At the very least, Kefauver argued, drug companies should have to prove the merits of their drugs to the government’s satisfaction before they began their advertising onslaughts. He proposed a law giving the FDA the power to require drugs to be proven “
safe and efficacious in use
”—a question that he thought science had finally made into a plain matter of fact. Although a few renegades, like Lasagna, supported Kefauver, the AMA strongly opposed his proposed law warning that it was a step toward socialized medicine. The Judiciary Committee, to which Kefauver’s subcommittee belonged, took out the efficacy provision; the bill had been so defanged by the time it reached the Senate floor that Kefauver refused to manage it. It was headed for a quiet death in mid-1962 when lawmakers suddenly became aware of a magic bullet that had turned lethal, and that the citizens of the United States had only barely dodged.

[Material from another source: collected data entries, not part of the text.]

/-! ### Transports -/

/-- PCIE_LINK_DOWN (R419): the sessions of the four functions close. -/
def pcieLinkDown (k : Key) (b : Block) : Key × Block :=
  [0, 1, 2, 3].foldl (fun (kb : Key × Block) f => endSession f 2 kb.1 kb.2) (k, b)

/-- FUNCTION_LEVEL_RESET (R419). -/
def functionLevelReset (f : Nat) (k : Key) (b : Block) : Key × Block := if f < 4 then endSession f 2 k b else (k, b)

/-- UDP_SESSION_TIMEOUT (R422): no authenticated packet for UDP_TMO seconds. -/
def udpTimedOut (s : Nat) (b : Block) : Bool :=
  isUdp s && decide (s < 8) && (b.sess s).state == 1 && b.since (b.sess s).lastAuth (b.fld F.HST_CTRL_UDP_TMO * tickS)

def udpSessionTimeout (s : Nat) (k : Key) (b : Block) : Key × Block :=
  if udpTimedOut s b then endSession s 1 k b else (k, b)

/-! ### Command packets -/

/-- A number of bytes of a packet. -/
def pktNat (l : List Byte) (i n : Nat) : Nat := beNat (slice l i n)

/-- The opcodes of R433. -/
def opcodes : List Nat :=
  [0x0001, 0x0002, 0x0003, 0x0004, 0x0005, 0x0006, 0x0007, 0x0008, 0x0009, 0x0101, 0x0102, 0x0103, 0x0201, 0x0202, 0x0203, 0x0301,
   0x0302, 0x0303, 0x0304, 0x0305, 0x0401, 0x0402, 0x0403, 0x0404, 0x0405, 0x0501, 0x0502, 0x0503, 0x0504, 0x0505, 0x0601, 0x0602,
   0x0701, 0x0702, 0x0703, 0x0801, 0x0802, 0x0901, 0x0902, 0x0903, 0x0904, 0x0A01, 0x0A02, 0x0A03, 0x0A04, 0x0B01, 0x0B02, 0x0C01,
   0x0C02, 0x0C03, 0x0C04, 0x0C05, 0x0C06, 0x0D01, 0x0D02, 0x0D03]

/-- Checks 2 to 6 of R430 on a packet for session `s`, whose cells or datagram hold `room` as its size must agree. -/
def packetStatus (s : Nat) (pkt : List Byte) (agrees : Nat → Bool) : Nat :=
  let len := pktNat pkt 10 2
  if pktNat pkt 0 2 ≠ 0x5943 ∨ pktNat pkt 2 1 ≠ 1 then yBadParam
  else if 4096 < len ∨ !agrees len then yBadLength
  else if pktNat pkt (16 + len) 4 ≠ (crc32c (pkt.take (16 + len))).toNat then yBadCrc
  else if pktNat pkt 3 1 ≠ s then yDenied
  else if !opcodes.contains (pktNat pkt 6 2) then yBadOpcode
  else yOk

/-- A packet that passed checks 1 to 6 waits for its opcode's row. -/
def Block.takePacket (b : Block) (s cells : Nat) (pkt : List Byte) : Block :=
  b.modSess s fun x =>
    { x with cmdHeld := x.cmdHeld + cells,
             taken := x.taken ++ [⟨pktNat pkt 6 2, pktNat pkt 8 2, slice pkt 16 (pktNat pkt 10 2)⟩] }

/-- A command cell as 64 bytes: word k holds bytes 4k to 4k + 3, byte 4k in bits 7:0 (R437). -/
def cellBytes (ws : List W32) : List Byte :=
  ws.flatMap fun w => [w.extractLsb' 0 8, w.extractLsb' 8 8, w.extractLsb' 16 8, w.extractLsb' 24 8]

/-- PAN_CMD_CELL_APPEND (R437). -/
def panCmdCellAppend (f : Nat) (value : W32) (b : Block) : Block :=
  if 4 ≤ f then b
  else if (b.sess f).cmdFree = 0 then b.modSess f fun x => { x with cellBuf := x.cellBuf.set 15 value, overrun := true, cellLost := true }
  else b.modSess f fun x => { x with cellBuf := x.cellBuf.set 15 value, staged := x.staged ++ [cellBytes (x.cellBuf.set 15 value)] }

The drug was thalidomide, and it had been invented in the late 1950s by Chemie Grünenthal, a German company that was hoping to get into the psychiatric drug business with a new tranquilizer.
The company hawked the drug
, known as Contergan and available over the counter, not only as a tranquilizer, but as a sleep aid, a flu remedy, and, at least according to a doctor on retainer to Grünenthal, a suppressor of young men’s desire to masturbate. Grünenthal also claimed, based on animal studies, that the drug was completely nontoxic, which meant that it was safe to give to pregnant women.